## HOW TO COMPLETE THIS TASK
If a line in the data holds the string "profile", list it.

● ● ● ● ●

-- ==== Sys2Proof/Tests/Slice0.lean ====
section
/-! SUPPORT. Tests, each of one command, with the expected values of 95_test_vectors.md, and a witness for the
hypotheses of every statement that has some. -/

namespace Sys2Proof.Machine.Tests

open Sys2Proof Sys2Proof.Machine

/-! ### Helpers -/

/-- The state after a list of host accesses. -/
def after (s : State) : List HostInput → State
  | [] => s
  | x :: xs =>
    match serve x s with
    | .next t => after t xs
    | .fault _ => s
    | .refused _ => s

/-- The state that a result holds, or the given one. -/
def nextOr (s : State) : Result → State
  | .next t => t
  | .fault _ => s
  | .refused _ => s

/-- What one command leaves. -/
def cmd (i : Instr) (s : State) : State := nextOr s (exec i s)

/-- The saturating unit on two operands, from reset. -/
def satResult (op : Instr) (a b : Word) : Int :=
  (cmd op { State.reset with regs := { Regs.reset with satA := a, satB := b } }).regs.satR.toInt

/-- A state whose host has accesses to make. -/
def host (xs : List HostInput) : State := State.reset.setInputs xs

/-! ### `WellFormed`: the modes that each command checks (43_quantizers.md R270) -/

theorem test_wf_encL : (Instr.encL .bits3).wellFormed profile = false := by decide
theorem test_wf_decL : (Instr.decL .bits3).wellFormed profile = false := by decide
theorem test_wf_encH : (Instr.encH .bits3).wellFormed profile = false := by decide
theorem test_wf_decH : (Instr.decH .bits3).wellFormed profile = false := by decide
theorem test_wf_encPair_low : (Instr.encPair .bits3 .bits2).wellFormed profile = false := by decide
theorem test_wf_encPair_high : (Instr.encPair .bits6 .bits3).wellFormed profile = false := by decide
theorem test_wf_decPair : (Instr.decPair .bits3 .bits3).wellFormed profile = false := by decide
theorem test_wf_encFrame : (Instr.encFrame .bits6 .bits3).wellFormed profile = false := by decide
theorem test_wf_decFrame : (Instr.decFrame .bits3 .bits2 true).wellFormed profile = false := by decide
theorem test_wf_legal : (Instr.decFrame .bits4 .bits2 true).wellFormed profile = true := by decide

● ● ● ● ●

## EXERCISE ANSWER
theorem test_wf_encL : (Instr.encL .bits3).wellFormed profile = false := by decide
theorem test_wf_decL : (Instr.decL .bits3).wellFormed profile = false := by decide
theorem test_wf_encH : (Instr.encH .bits3).wellFormed profile = false := by decide
theorem test_wf_decH : (Instr.decH .bits3).wellFormed profile = false := by decide
theorem test_wf_encPair_low : (Instr.encPair .bits3 .bits2).wellFormed profile = false := by decide
theorem test_wf_encPair_high : (Instr.encPair .bits6 .bits3).wellFormed profile = false := by decide
theorem test_wf_decPair : (Instr.decPair .bits3 .bits3).wellFormed profile = false := by decide
theorem test_wf_encFrame : (Instr.encFrame .bits6 .bits3).wellFormed profile = false := by decide
theorem test_wf_decFrame : (Instr.decFrame .bits3 .bits2 true).wellFormed profile = false := by decide
theorem test_wf_legal : (Instr.decFrame .bits4 .bits2 true).wellFormed profile = true := by decide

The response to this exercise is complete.